As semelhanças entre as duas doenças não ficam só nos sintomas. A Síndrome Respiratória Aguda Grave (SRAG) foi a causa da morte de 33 pessoas contaminadas pela influenza na cidade do Rio de Janeiro só neste mês de dezembro. O número é quase o dobro das mortes causadas por Covid-19, no município, onde 17 pessoas morreram, no mesmo período. Os dados são do Sistema de Informação da Vigilância Epidemiológica da Gripe (SIVEP), da Secretaria de Estado da Saúde (SES), o Tabnet Estadual.

No Brasil, o vírus da influenza costuma circular entre a população em meados do outono até o fim do inverno. Neste ano, a epidemia fora de época tem explicação. “Com as medidas restritivas, a adesão das pessoas à vacinação em 2021 foi mais baixa, em torno de 70%. Agora, mais recentemente, com o relaxamento das medidas de proteção individual, a diminuição do distanciamento, o uso de máscara não tão rígido como vinha acontecendo, contribuíram para que o vírus influenza se propagasse mais facilmente”, apontou Siqueira.

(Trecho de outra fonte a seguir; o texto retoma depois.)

-- ==== Sys2Proof/Machine/Dispatch.lean ====
section
/-! DEFINITION. One arm per command (`spec/30_encoding.md` rule R78). -/

namespace Sys2Proof.Machine

def exec (i : Instr) (s : State) : Host.Outcome State Fault Refusal :=
  match i with
  | .nop => Sys2Proof.Machine.execNop s
  | .stat => Sys2Proof.Machine.execStat s
  | .fftSetr cnt => Sys2Proof.Machine.execFftSetr cnt s
  | .fftSetc cnt => Sys2Proof.Machine.execFftSetc cnt s
  | .fftRun => Sys2Proof.Machine.execFftRun s
  | .fftGets => Sys2Proof.Machine.execFftGets s
  | .firSetk cnt => Sys2Proof.Machine.execFirSetk cnt s
  | .firSetx cnt => Sys2Proof.Machine.execFirSetx cnt s
  | .firConv => Sys2Proof.Machine.execFirConv s
  | .firFilt => Sys2Proof.Machine.execFirFilt s
  | .firGety => Sys2Proof.Machine.execFirGety s

end Sys2Proof.Machine
end

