-- ==== Sys2Proof/Safety.lean ====
section
/-! DEFINITION. What counts as a good state and a run that keeps to its words, in the terms
statements use (`spec/10_state.md` rules R32, R33, `spec/70_reset_and_hazards.md` rule R261). -/

namespace Sys2Proof.Machine

/-- Every listed cell lies in the store's index range (R50). -/
abbrev Store.Within {α : Type} (st : Store α) (size : Nat) : Prop := ∀ p ∈ st, p.1 < size

/-- Cells 0 to m-1 are written (R33). -/
abbrev Store.FilledTo {α : Type} (st : Store α) (m : Nat) : Prop := ∀ i < m, (cellAt st i).isSome = true

/-- What a hold must be (R56): a load command whose CNT was accepted, short of at least one payload word. -/
abbrev Held.Good (c : Config) (h : Held) : Prop :=
  cntAccepted c h.cmd h.cnt = true ∧ h.taken.length < payloadOf h.cmd h.cnt

/-- The invariants of R32 and R33, the canonical form of the stores, the codes of R221 and the form of a hold. -/
structure Inv (s : State) : Prop where
  bufWf : Store.Wf s.buf
  kerWf : Store.Wf s.ker
  sigWf : Store.Wf s.sig
  outWf : Store.Wf s.out
  bufWithin : Store.Within s.buf s.cfg.n
  kerWithin : Store.Within s.ker s.cfg.kmax
  sigWithin : Store.Within s.sig s.cfg.lmax
  outWithin : Store.Within s.out s.cfg.ymax
  /-- R33 (a) -/
  bufFilled : s.fv = true → Store.FilledTo s.buf s.cfg.n
  /-- R33 (b) -/
  kerFilled : s.kv = true → Store.FilledTo s.ker s.klen
  /-- R33 (c) -/
  sigFilled : s.xv = true → Store.FilledTo s.sig s.xlen
  /-- R33 (d) -/
  outFilled : s.yv = true → Store.FilledTo s.out s.ylen
  /-- R32 -/
  klenBound : s.klen ≤ s.cfg.kmax
  xlenBound : s.xlen ≤ s.cfg.lmax
  ylenBound : s.ylen ≤ s.cfg.ymax
  /-- R33 (e) -/
  klenZero : s.kv = false → s.klen = 0
  xlenZero : s.xv = false → s.xlen = 0
  ylenZero : s.yv = false → s.ylen = 0
  /-- R33 (f) -/
  causeZero : s.fault = false → s.cause = 0#8
  /-- R221 -/
  causeRange : s.fault = true → 1 ≤ s.cause.toNat ∧ s.cause.toNat ≤ 8
  /-- R224: a faulted core is inside no command -/
  heldReady : s.fault = true → s.held = none
  heldGood : ∀ h ∈ s.held, Held.Good s.cfg h

/-- The sum of R157 and R161: the products of a list of indices, each rounded, added to +0.0 one at a time in the order of the
list. -/
def macSum (c : NumericsChoice) (a b : Nat → F64) (indices : List Nat) : F64 :=
  indices.foldl (fun acc i => fadd c acc (fmul c (a i) (b i))) plusZero

/-- A signal or kernel given as a function agrees with the written cells of a store below a length. -/
abbrev Store.Holds {α : Type} (st : Store α) (m : Nat) (f : Nat → α) : Prop := ∀ i < m, cellAt st i = some (f i)

/-- With the default arithmetic every element of the result is written and none is -0.0 (R107: each sum starts at +0.0). -/
def NoNegativeZero (s : State) : Prop :=
  s.cfg.numerics = .ieee → ∀ n < s.ylen, ∃ y : F64, cellAt s.out n = some y ∧ y ≠ 0x8000000000000000#64

/-- The words of W in their order: pc of them are taken, and those on INCH and those not yet appended are the rest (R22, R261). -/
abbrev Run.Follows (words : List W64) (r : Run) : Prop :=
  r.core.pc ≤ words.length ∧ r.core.inch ++ r.pending = words.drop r.core.pc

/-- The ways of R261 in which nothing more comes of a run. -/
abbrev RunStatus.Over (st : RunStatus) : Prop := st = .endedWell ∨ st = .goneWrong ∨ st = .stuck

/-! Decoding in the terms of R82. -/

/-- The eleven legal values of OPC (R78, R82). -/
def legalOpcodes : List (BitVec 8) :=
  [0x00#8, 0x01#8, 0x10#8, 0x11#8, 0x12#8, 0x13#8, 0x20#8, 0x21#8, 0x22#8, 0x23#8, 0x24#8]

/-- The values of OPC whose command has no count (R72, R82). -/
def countlessOpcodes : List (BitVec 8) := [0x00#8, 0x01#8, 0x12#8, 0x13#8, 0x22#8, 0x23#8, 0x24#8]

/-- P of R75: the payload words of a command that completes. -/
def payloadWords (i : Instr) : Nat :=
  match loadCmdOf i with
  | some cmd => payloadOf cmd i.cnt
  | none => 0

/-- The words a command that completes puts on OUTCH (R77). -/
def responseWords (s : State) (i : Instr) : Nat :=
  match i with
  | .stat => 1
  | .fftGets => s.cfg.n
  | .firGety => 1 + s.ylen
  | .nop => 0
  | .fftSetr _ => 0
  | .fftSetc _ => 0
  | .fftRun => 0
  | .firSetk _ => 0
  | .firSetx _ => 0
  | .firConv => 0
  | .firFilt => 0

/-! The transform without its order of work (R125 to R129): every cell as a function of the cells before. -/

/-- Entry x of the ROM; every index a command makes is an entry (R65, R127). -/
def twAt (c : Config) (x : Nat) : C64 := (c.tw[x]?).getD ⟨plusZero, plusZero⟩

/-- A cell after the stage of size k (R126 to R128): in a group of 2k cells the first k are sum sides, the others difference
sides, and cell j of either half uses entry j·N/(2k). -/
def stageCell (c : Config) (k : Nat) (z : Nat → C64) (i : Nat) : C64 :=
  let j := i % (2 * k) % k
  let w := twAt c (j * (c.n / (2 * k)))
  if i % (2 * k) < k then cadd c.numerics (z i) (cmul c.numerics w (z (i + k)))
  else csub c.numerics (z (i - k)) (cmul c.numerics w (z i))

/-- The cells after the stages 1, 2, 4, … given by their exponents in order. -/
def stagesCell (c : Config) (exponents : List Nat) (z : Nat → C64) : Nat → C64 :=
  exponents.foldl (fun y e => stageCell c (2 ^ e) y) z

/-- A cell after the normalisation (R129). -/
def normalCell (c : Config) (z : Nat → C64) (i : Nat) : C64 :=
  let d := cdivReal c.numerics (z i) (toF64 c.half)
  if i = 0 then cdivReal c.numerics d two64 else d

/-- A cell after FFT.RUN as a function of the cells before it (R123). -/
def transformCell (c : Config) (z : Nat → C64) : Nat → C64 :=
  normalCell c (stagesCell c (List.range c.log2n) (fun i => z (bitrev c.log2n i)))

/-! Rounding, said about the value and not about how it is computed (R101 to R105). -/

/-- |num/den| units is at or past the middle between the largest finite binary64 and 2^1024. -/
abbrev Overflows (num den : Int) : Prop := (2 ^ 2098 - 2 ^ 2044) * |den| ≤ |num|

/-- `r` is a finite binary64 nearest to num/den units, the one with an even fraction where another is as near. -/
def NearestEven (r : F64) (num den : Int) : Prop :=
  isFinite r = true ∧ ∀ c : F64, isFinite c = true →
    |unitsOf r * den - num| ≤ |unitsOf c * den - num| ∧
      (|unitsOf r * den - num| = |unitsOf c * den - num| → unitsOf c ≠ unitsOf r → fracOf r % 2 = 0)

/-- `r` is num/den units rounded once with roundTiesToEven; `neg` is the sign of an overflow. -/
def RoundsTo (r : F64) (num den : Int) (neg : Bool) : Prop :=
  (Overflows num den → r = infinity neg) ∧ (¬ Overflows num den → NearestEven r num den)

/-- The pattern with bit 63 flipped, `neg` of R102. -/
abbrev flipSign (w : F64) : F64 := w ^^^ 0x8000000000000000#64

/-! The two units (R51). -/

/-- `s` with the FIR unit's state of `u`. -/
def withFirOf (u s : State) : State :=
  { s with ker := u.ker, sig := u.sig, out := u.out, acc := u.acc, klen := u.klen, xlen := u.xlen, ylen := u.ylen,
           kv := u.kv, xv := u.xv, yv := u.yv }

/-- `s` with the FFT unit's state of `u`. -/
def withFftOf (u s : State) : State := { s with buf := u.buf, fv := u.fv }

/-- The commands of the FFT unit (R78). -/
def isFftCommand (i : Instr) : Bool := i.opc.extractLsb' 4 4 == 1#4

/-- The commands of the FIR unit (R78). -/
def isFirCommand (i : Instr) : Bool := i.opc.extractLsb' 4 4 == 2#4

end Sys2Proof.Machine
end

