theorem opcodeUse_of_countless {opc : BitVec 8} (h : opc ∈ countlessOpcodes) :
    ∃ i, opcodeUse opc = some (.h0 i) ∧ i.opc = opc ∧ i.cnt = 0 := by
  simp only [countlessOpcodes, List.mem_cons, List.not_mem_nil, or_false] at h
  rcases h with rfl | rfl | rfl | rfl | rfl | rfl | rfl <;> exact ⟨_, rfl, rfl, rfl⟩

theorem opcodeUse_of_counted {opc : BitVec 8} (h : opc ∈ countedOpcodes) :
    ∃ load, opcodeUse opc = some (.hc load) ∧ ∀ n, (load n).opc = opc ∧ (load n).cnt = n := by
  simp only [countedOpcodes, List.mem_cons, List.not_mem_nil, or_false] at h
  rcases h with rfl | rfl | rfl | rfl <;> exact ⟨_, rfl, fun _ => ⟨rfl, rfl⟩⟩

/-! The decoder, OPC first, then RSV, then CNT (R82). -/

theorem decode_of_illegal {h : W64} (hopc : opcOf h ∉ legalOpcodes) : decode h = .error .illegalOpcode := by
  simp [decode, opcodeUse_of_illegal hopc]

/-- A legal header with RSV not zero is rejected whatever its use (R80). -/
theorem decode_of_rsv_ne_zero {h : W64} (hopc : opcOf h ∈ legalOpcodes) (hrsv : rsvOf h ≠ 0#24) :
    decode h = .error .reservedField := by
  obtain hc | hc := countless_or_counted_of_legal _ hopc
  · obtain ⟨i, hu, -⟩ := opcodeUse_of_countless hc
    simp [decode, hu, hrsv]
  · obtain ⟨load, hu, -⟩ := opcodeUse_of_counted hc
    simp [decode, hu, hrsv]

/-- A command without a count is rejected when CNT is not zero (R80). -/
theorem decode_of_countless_cnt_ne_zero {h : W64} (hopc : opcOf h ∈ countlessOpcodes) (hcnt : cntOf h ≠ 0#32) :
    decode h = .error .reservedField := by
  obtain ⟨i, hu, -⟩ := opcodeUse_of_countless hopc
  simp [decode, hu, hcnt]

/-- Every other header decodes, to the command with its OPC and CNT. -/
theorem decode_of_legal {h : W64} (hopc : opcOf h ∈ legalOpcodes) (hrsv : rsvOf h = 0#24)
    (hcnt : opcOf h ∈ countlessOpcodes → cntOf h = 0#32) :
    ∃ i, decode h = .ok i ∧ i.opc = opcOf h ∧ i.cnt = (cntOf h).toNat := by
  obtain hc | hc := countless_or_counted_of_legal _ hopc
  · obtain ⟨i, hu, hiopc, hicnt⟩ := opcodeUse_of_countless hc
    exact ⟨i, by simp [decode, hu, hrsv, hcnt hc], hiopc, by simp [hicnt, hcnt hc]⟩
  · obtain ⟨load, hu, hload⟩ := opcodeUse_of_counted hc
    exact ⟨load (cntOf h).toNat, by simp [decode, hu, hrsv], hload _⟩

/-! The step on a header: only the header has been taken when its command runs or the core faults. -/

theorem takeWords_one {s : State} {h : W64} {rest : List W64} (hi : s.inch = h :: rest) :
    takeWords 1 s = { s with inch := rest, pc := s.pc + 1 } := by
  simp [takeWords, hi]

theorem step_of_decode_ok {s : State} {h : W64} {rest : List W64} {i : Instr} (hs : s.Ready) (hi : s.inch = h :: rest)
    (hd : decode h = .ok i) : step s = exec i { s with inch := rest, pc := s.pc + 1 } := by
  rw [step_of_ready hs hi, takeWords_one hi]
  simp [runHeader, hd]
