-- ==== Sys2Proof/Word.lean ====
section
/-! DEFINITION. The plain value types of the block: the generator word, the step-input word, the contents of `SEQ`, the coil
terminal.  Nothing here computes. -/

namespace Sys2Proof

/-- A generator value: 16 bits (R12, R43). -/
abbrev Word := BitVec 16

/-- A step input `IN[3:0]`: bit 3 is `rst`, bits 2..0 are `cmd` (R35). -/
abbrev StepInput := BitVec 4

/-- The contents of `SEQ` (R15, R24), a slot index being a plain number: the slots whose one-bit cell holds 1, in strictly rising order.
A slot that is not listed holds 0, so the cleared store is the empty list (log entry 5). -/
abbrev Memory := List Nat

/-- A coil terminal (R17).  It also stands for the output event `Pulse(A)` or `Pulse(B)` (R65, R69). -/
inductive Terminal where
  | A
  | B
deriving DecidableEq, Repr

end Sys2Proof
end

Segundo a especialista, em 2020 não foi detectada a circulação do vírus influenza A H3N2 na América Latina, e em 2021, a circulação da variante foi quase nenhuma nos países do hemisfério sul. As hipóteses são de que a variante H3N2 tenha entrado no Rio de Janeiro e no Brasil por viajantes que vieram de outros países do hemisfério norte, onde o vírus está circulando. “Nós não sabemos até quando essa epidemia vai se estender. Mas em períodos normais de circulação de influenza, ele dura em torno de três a quatro meses, em geral”, informou a virologista.

Comemorações de fim de ano

O cenário epidêmico preocupa a população niteroiense especialmente neste fim de ano, com as festas de Natal e de Ano Novo. A professora aposentada Mara Lagoas Leal disse que está em alerta. A tradicional festa da família no salão do condomínio não vai acontecer este ano, mas ela vai reunir, em casa, alguns familiares que não pôde encontrar no ano passado.

– Conscientizei todo mundo sobre isso. Conversei com os familiares que vêm para minha casa e quem tiver algum sintoma, melhor não vir”, explicou.

Na casa de Mara, todos ficaram gripados no início de dezembro, só ela e a irmã mais velha escaparam.

-A gente percebe que as pessoas ficaram mais relaxadas com o avanço da vacinação contra a Covid. Aqueles cuidados do alquinho toda hora, lavar as mãos toda hora, isso parece que acabou. Com a influenza esse cuidado precisa voltar”, ponderou.

A virologista Marilda de Siqueira reforça a necessidade de se manter os cuidados. “A melhor medida de proteção para a influenza é a mesma para a Covid: manter o distanciamento, o uso de máscaras e lavar as mãos com frequência.” Em caso de sintomas de gripe, a recomendação é procurar atenção médica.

Vacinação

Em Niterói, a vacina contra a gripe está disponível em todas as Policlínicas Regionais, nos módulos do Programa Médico de Família (PMF) e nas Unidades Básicas de Saúde (UBS). A aplicação das doses acontece de segunda a sexta-feira, das 8h às 16h, nas salas de imunização das unidades de saúde. Toda a população acima de 6 meses de idade pode se vacinar, levando carteira de identidade ou certidão de nascimento (para crianças). Segundo a Secretaria Municipal de Saúde de Niterói, o município ultrapassou as 203 mil pessoas vacinadas contra a gripe.